• _Recorded information_:
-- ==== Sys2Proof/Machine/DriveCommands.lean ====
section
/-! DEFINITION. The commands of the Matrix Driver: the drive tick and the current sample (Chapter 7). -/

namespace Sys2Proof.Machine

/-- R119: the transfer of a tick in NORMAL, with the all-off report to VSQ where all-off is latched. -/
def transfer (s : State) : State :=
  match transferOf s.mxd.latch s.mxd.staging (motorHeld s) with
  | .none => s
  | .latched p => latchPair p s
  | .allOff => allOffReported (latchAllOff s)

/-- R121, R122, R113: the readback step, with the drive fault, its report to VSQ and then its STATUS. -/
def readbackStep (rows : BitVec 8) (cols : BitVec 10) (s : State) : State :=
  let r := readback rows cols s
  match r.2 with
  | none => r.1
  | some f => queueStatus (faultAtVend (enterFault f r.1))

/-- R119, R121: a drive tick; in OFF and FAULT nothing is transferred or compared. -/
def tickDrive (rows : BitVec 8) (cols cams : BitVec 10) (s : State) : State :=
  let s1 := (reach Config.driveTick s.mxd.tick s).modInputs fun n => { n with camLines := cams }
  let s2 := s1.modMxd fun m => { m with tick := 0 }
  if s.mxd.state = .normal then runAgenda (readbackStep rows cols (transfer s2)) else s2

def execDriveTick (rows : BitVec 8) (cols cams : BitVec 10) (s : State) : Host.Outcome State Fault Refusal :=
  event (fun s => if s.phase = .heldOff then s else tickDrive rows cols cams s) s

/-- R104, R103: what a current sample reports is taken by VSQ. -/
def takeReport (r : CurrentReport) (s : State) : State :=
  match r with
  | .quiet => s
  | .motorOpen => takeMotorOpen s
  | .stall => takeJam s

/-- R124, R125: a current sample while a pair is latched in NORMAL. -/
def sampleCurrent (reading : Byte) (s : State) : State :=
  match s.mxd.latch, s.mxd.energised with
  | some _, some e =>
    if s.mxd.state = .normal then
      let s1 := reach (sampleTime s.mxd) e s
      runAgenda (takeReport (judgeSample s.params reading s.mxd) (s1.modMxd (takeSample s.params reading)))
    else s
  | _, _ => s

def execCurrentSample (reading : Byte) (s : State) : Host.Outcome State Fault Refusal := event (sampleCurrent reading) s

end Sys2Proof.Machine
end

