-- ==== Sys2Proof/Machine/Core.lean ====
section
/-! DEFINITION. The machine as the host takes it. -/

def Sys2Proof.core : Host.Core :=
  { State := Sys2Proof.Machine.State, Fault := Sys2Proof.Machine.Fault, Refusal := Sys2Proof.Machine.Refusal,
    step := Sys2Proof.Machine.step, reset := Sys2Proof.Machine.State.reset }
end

--

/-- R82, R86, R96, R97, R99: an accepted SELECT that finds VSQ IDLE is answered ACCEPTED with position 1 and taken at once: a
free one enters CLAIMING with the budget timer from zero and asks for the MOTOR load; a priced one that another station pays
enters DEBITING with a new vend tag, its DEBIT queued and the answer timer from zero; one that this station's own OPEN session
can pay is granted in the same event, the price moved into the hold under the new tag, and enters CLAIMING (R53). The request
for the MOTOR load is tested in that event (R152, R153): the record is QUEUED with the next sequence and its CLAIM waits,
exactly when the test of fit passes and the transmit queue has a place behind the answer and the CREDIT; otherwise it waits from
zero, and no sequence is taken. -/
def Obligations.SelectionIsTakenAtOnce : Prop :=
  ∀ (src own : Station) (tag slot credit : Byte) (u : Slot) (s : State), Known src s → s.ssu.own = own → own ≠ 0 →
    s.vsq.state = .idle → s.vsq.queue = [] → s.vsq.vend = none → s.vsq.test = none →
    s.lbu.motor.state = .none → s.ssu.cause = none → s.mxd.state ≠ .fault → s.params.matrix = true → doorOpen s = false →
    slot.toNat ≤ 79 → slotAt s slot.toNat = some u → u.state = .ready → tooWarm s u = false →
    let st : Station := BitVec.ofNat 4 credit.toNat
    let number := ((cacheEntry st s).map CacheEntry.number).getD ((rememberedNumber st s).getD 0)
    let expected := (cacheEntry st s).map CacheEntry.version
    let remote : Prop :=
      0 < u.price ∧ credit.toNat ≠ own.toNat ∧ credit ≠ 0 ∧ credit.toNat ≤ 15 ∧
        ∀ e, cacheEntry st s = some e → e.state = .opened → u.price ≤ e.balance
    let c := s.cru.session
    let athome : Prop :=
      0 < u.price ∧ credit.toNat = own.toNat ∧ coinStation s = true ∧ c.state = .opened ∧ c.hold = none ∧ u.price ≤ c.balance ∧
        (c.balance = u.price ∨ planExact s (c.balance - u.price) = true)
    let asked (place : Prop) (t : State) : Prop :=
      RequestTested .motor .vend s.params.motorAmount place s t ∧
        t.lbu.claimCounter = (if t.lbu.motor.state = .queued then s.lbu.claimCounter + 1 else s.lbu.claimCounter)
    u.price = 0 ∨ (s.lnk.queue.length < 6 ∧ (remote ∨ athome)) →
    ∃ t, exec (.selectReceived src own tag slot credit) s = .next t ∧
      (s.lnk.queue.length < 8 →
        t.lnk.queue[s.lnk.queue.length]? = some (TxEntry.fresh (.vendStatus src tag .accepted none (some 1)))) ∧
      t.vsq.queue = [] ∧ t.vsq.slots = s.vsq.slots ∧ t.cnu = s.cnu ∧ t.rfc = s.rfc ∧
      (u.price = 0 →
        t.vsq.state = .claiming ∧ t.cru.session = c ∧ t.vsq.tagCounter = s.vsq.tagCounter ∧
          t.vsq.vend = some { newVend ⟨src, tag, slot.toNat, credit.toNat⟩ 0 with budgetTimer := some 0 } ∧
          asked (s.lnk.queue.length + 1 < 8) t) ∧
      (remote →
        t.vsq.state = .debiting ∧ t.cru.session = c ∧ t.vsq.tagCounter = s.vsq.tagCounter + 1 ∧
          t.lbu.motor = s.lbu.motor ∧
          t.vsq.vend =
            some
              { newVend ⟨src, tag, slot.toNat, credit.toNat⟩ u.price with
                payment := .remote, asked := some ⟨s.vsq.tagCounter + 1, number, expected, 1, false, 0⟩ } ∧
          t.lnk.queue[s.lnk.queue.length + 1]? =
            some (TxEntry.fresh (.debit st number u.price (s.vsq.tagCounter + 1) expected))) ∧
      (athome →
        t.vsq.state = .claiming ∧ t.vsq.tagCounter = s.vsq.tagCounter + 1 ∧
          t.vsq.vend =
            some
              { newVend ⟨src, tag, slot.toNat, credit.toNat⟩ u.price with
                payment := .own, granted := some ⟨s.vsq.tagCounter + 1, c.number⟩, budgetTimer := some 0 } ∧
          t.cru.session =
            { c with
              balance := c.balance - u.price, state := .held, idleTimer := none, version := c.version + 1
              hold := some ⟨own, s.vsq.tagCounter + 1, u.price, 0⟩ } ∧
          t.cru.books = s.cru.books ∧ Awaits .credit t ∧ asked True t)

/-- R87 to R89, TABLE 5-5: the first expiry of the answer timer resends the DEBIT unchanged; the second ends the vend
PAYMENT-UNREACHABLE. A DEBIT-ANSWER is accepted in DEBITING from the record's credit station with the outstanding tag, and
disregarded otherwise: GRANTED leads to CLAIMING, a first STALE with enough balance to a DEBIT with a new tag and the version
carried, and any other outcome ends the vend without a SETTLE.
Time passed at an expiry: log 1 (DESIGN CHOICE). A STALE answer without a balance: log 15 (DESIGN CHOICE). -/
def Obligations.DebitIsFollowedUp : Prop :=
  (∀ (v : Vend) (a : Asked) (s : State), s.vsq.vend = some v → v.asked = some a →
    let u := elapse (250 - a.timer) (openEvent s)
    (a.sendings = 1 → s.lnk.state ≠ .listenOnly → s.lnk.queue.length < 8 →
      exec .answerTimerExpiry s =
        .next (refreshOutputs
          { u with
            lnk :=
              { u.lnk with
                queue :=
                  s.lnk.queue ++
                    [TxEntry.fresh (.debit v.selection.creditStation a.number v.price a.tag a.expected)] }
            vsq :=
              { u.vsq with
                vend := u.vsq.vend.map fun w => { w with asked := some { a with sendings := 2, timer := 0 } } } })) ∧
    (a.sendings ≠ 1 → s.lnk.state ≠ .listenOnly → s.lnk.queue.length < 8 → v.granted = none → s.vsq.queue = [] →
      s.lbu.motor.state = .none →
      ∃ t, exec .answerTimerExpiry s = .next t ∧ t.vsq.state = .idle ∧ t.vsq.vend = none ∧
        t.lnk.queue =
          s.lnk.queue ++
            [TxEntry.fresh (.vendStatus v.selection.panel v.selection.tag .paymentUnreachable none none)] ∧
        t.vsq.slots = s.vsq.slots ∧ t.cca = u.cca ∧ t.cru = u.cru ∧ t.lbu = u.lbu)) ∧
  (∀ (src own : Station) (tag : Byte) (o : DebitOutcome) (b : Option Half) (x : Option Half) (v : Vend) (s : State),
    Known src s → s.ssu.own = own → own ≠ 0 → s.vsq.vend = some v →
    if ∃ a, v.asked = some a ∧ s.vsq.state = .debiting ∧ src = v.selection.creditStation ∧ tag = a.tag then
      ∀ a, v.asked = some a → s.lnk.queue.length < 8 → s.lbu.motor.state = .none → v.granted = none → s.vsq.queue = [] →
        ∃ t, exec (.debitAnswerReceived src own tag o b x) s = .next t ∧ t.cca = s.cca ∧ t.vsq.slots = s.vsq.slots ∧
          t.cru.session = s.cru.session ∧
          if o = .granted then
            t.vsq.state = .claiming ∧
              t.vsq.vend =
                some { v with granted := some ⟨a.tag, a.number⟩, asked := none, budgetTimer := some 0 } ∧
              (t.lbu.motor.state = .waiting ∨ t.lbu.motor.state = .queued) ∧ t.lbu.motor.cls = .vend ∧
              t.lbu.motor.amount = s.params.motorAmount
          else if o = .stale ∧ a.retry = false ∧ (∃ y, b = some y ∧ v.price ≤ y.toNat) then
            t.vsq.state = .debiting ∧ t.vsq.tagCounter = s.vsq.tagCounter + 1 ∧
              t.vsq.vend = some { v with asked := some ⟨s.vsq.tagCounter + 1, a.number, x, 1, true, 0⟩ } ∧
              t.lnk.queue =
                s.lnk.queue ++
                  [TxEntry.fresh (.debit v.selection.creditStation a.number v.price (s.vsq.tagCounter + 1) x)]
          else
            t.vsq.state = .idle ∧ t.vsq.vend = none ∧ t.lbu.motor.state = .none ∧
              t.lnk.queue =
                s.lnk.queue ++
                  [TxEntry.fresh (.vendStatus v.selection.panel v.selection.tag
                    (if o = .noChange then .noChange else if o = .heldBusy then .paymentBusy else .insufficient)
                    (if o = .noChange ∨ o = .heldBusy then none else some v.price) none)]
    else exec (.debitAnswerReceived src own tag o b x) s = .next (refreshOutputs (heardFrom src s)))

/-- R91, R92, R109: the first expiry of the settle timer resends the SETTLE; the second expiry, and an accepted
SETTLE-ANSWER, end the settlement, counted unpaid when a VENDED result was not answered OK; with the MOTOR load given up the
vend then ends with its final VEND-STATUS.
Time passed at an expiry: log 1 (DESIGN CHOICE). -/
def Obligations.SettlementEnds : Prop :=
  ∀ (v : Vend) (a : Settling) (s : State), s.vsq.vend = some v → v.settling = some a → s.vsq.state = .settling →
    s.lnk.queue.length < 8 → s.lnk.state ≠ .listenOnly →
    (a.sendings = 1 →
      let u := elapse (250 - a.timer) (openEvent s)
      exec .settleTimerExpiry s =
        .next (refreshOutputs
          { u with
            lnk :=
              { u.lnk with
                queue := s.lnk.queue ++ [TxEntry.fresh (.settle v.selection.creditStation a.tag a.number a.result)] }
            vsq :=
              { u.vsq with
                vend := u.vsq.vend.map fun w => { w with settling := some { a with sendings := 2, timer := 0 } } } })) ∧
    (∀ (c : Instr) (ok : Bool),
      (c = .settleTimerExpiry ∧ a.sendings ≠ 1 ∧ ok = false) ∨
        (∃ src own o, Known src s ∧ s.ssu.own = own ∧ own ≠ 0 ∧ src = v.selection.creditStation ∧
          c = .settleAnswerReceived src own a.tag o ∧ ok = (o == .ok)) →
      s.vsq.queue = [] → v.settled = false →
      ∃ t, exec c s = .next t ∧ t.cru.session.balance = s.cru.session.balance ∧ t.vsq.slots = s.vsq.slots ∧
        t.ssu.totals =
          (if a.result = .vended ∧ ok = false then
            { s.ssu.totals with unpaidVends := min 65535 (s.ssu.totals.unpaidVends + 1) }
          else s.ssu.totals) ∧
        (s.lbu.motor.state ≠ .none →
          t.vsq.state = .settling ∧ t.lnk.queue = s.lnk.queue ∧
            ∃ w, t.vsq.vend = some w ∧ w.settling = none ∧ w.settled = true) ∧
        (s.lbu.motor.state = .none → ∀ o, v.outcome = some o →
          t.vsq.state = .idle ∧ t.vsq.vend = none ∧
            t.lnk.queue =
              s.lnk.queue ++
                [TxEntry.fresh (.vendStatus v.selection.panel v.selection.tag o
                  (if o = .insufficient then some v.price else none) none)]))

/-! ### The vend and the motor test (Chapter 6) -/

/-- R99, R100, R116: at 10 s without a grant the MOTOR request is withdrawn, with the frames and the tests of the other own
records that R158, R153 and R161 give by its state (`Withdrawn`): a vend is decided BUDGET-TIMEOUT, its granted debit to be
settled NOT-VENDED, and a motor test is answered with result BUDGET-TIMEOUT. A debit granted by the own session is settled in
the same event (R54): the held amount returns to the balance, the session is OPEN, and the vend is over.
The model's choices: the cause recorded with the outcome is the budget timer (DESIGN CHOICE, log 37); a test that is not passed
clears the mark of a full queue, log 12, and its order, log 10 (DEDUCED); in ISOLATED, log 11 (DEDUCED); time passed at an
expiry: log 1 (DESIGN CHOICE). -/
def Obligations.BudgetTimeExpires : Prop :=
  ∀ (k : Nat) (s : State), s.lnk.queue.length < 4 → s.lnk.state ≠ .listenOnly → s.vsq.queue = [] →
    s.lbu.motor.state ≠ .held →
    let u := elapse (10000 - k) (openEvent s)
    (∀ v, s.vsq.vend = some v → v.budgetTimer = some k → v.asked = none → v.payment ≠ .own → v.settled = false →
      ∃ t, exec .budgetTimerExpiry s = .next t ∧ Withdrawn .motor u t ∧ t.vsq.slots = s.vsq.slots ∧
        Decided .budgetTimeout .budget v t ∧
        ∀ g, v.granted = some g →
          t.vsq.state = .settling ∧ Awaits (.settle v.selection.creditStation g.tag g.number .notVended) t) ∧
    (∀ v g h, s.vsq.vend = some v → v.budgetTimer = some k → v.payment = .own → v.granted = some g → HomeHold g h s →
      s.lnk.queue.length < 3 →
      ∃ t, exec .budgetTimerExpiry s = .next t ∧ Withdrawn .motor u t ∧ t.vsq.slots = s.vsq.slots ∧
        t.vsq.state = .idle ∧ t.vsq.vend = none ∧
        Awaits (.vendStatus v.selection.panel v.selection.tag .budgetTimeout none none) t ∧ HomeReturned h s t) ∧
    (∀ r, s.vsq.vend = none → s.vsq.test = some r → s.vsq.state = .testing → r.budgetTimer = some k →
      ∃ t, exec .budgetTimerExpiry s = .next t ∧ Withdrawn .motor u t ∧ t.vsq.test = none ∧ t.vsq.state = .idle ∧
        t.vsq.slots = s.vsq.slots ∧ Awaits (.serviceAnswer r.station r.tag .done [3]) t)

...

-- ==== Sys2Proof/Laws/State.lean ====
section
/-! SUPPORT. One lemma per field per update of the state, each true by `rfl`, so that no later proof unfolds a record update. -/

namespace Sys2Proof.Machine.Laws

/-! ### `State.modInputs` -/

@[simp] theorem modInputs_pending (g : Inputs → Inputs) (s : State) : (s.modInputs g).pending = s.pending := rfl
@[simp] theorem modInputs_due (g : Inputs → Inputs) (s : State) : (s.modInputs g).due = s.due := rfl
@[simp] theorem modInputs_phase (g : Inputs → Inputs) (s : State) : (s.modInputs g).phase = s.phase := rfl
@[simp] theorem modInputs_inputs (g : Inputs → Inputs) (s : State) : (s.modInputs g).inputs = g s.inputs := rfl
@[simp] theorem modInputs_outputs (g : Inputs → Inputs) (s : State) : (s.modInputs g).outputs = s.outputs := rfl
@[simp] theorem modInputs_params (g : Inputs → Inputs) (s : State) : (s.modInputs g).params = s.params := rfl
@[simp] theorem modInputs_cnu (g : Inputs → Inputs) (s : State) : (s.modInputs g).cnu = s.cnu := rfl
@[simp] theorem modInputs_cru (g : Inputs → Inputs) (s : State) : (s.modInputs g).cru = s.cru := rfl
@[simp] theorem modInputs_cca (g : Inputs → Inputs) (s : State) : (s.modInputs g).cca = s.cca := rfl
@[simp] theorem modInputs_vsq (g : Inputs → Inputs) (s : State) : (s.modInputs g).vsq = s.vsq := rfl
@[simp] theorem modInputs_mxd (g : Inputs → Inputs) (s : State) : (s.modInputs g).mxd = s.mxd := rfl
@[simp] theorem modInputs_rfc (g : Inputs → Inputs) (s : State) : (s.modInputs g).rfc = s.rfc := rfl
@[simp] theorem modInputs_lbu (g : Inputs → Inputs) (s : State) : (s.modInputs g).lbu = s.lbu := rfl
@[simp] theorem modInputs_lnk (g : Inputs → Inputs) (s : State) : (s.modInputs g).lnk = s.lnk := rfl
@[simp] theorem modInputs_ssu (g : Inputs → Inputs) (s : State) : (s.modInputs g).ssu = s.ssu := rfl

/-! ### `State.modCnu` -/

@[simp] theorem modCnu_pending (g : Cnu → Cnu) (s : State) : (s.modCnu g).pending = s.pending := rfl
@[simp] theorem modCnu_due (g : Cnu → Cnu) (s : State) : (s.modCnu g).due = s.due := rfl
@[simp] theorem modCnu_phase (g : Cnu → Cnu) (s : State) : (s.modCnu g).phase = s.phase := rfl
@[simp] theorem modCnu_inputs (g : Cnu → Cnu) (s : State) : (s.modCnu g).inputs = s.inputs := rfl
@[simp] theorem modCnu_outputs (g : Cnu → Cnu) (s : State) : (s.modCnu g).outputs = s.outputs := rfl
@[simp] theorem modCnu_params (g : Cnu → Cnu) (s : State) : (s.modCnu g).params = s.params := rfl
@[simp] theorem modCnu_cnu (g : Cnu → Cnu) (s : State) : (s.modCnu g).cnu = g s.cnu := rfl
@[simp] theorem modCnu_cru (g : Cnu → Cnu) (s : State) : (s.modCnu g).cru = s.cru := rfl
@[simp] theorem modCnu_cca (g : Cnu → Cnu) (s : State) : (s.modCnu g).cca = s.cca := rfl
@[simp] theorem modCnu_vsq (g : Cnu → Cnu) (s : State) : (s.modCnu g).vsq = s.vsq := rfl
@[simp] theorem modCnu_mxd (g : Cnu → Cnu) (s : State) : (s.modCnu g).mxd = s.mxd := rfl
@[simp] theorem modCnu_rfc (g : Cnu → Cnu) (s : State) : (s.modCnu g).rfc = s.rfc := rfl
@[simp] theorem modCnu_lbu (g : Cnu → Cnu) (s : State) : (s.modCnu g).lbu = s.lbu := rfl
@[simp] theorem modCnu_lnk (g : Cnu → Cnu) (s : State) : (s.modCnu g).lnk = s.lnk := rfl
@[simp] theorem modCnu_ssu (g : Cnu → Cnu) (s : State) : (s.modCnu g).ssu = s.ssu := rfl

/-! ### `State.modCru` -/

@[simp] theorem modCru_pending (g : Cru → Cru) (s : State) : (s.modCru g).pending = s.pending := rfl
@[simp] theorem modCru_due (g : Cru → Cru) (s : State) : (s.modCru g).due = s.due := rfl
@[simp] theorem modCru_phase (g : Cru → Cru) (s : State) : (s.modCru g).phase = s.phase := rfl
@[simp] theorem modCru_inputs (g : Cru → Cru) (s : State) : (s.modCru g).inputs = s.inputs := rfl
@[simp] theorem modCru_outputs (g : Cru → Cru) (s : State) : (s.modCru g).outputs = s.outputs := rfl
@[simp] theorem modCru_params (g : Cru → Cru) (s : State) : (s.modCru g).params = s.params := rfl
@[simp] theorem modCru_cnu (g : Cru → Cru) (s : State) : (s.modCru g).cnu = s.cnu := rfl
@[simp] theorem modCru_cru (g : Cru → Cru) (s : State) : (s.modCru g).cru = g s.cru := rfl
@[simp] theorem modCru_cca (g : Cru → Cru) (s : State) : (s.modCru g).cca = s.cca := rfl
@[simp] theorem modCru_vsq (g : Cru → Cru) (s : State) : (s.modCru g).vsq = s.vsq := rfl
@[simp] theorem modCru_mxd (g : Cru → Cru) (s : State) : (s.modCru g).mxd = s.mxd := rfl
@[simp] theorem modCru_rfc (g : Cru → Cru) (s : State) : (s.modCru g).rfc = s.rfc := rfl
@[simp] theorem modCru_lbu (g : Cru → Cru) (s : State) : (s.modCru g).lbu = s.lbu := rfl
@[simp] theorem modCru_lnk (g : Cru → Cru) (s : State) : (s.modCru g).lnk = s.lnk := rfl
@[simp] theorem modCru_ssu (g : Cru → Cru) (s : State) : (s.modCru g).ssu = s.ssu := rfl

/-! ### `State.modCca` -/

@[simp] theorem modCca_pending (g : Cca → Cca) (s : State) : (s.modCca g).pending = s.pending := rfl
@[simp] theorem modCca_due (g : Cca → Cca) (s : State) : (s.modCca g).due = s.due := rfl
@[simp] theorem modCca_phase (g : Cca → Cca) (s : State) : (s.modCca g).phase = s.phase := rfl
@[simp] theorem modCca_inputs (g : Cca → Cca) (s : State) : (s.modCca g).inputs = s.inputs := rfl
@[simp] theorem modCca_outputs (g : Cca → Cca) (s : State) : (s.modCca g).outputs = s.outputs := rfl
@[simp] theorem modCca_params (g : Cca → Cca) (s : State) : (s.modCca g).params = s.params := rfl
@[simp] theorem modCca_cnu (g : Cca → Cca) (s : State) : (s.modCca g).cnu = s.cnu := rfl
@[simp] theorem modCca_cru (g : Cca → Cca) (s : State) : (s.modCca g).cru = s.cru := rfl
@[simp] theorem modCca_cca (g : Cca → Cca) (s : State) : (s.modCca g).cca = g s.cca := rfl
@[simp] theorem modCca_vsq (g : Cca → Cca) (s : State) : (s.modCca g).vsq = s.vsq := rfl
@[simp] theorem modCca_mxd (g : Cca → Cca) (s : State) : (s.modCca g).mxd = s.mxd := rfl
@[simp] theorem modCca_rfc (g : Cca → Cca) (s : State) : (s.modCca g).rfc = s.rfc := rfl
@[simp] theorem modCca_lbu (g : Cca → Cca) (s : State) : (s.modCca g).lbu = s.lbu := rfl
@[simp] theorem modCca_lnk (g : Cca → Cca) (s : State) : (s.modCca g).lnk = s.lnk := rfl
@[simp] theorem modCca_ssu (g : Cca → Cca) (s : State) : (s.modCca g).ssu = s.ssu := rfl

• _Exercise details_:
Whenever a line in the material contains the word "totals", copy that line.

• _The answer_:
        t.ssu.totals =
            { s.ssu.totals with unpaidVends := min 65535 (s.ssu.totals.unpaidVends + 1) }
          else s.ssu.totals) ∧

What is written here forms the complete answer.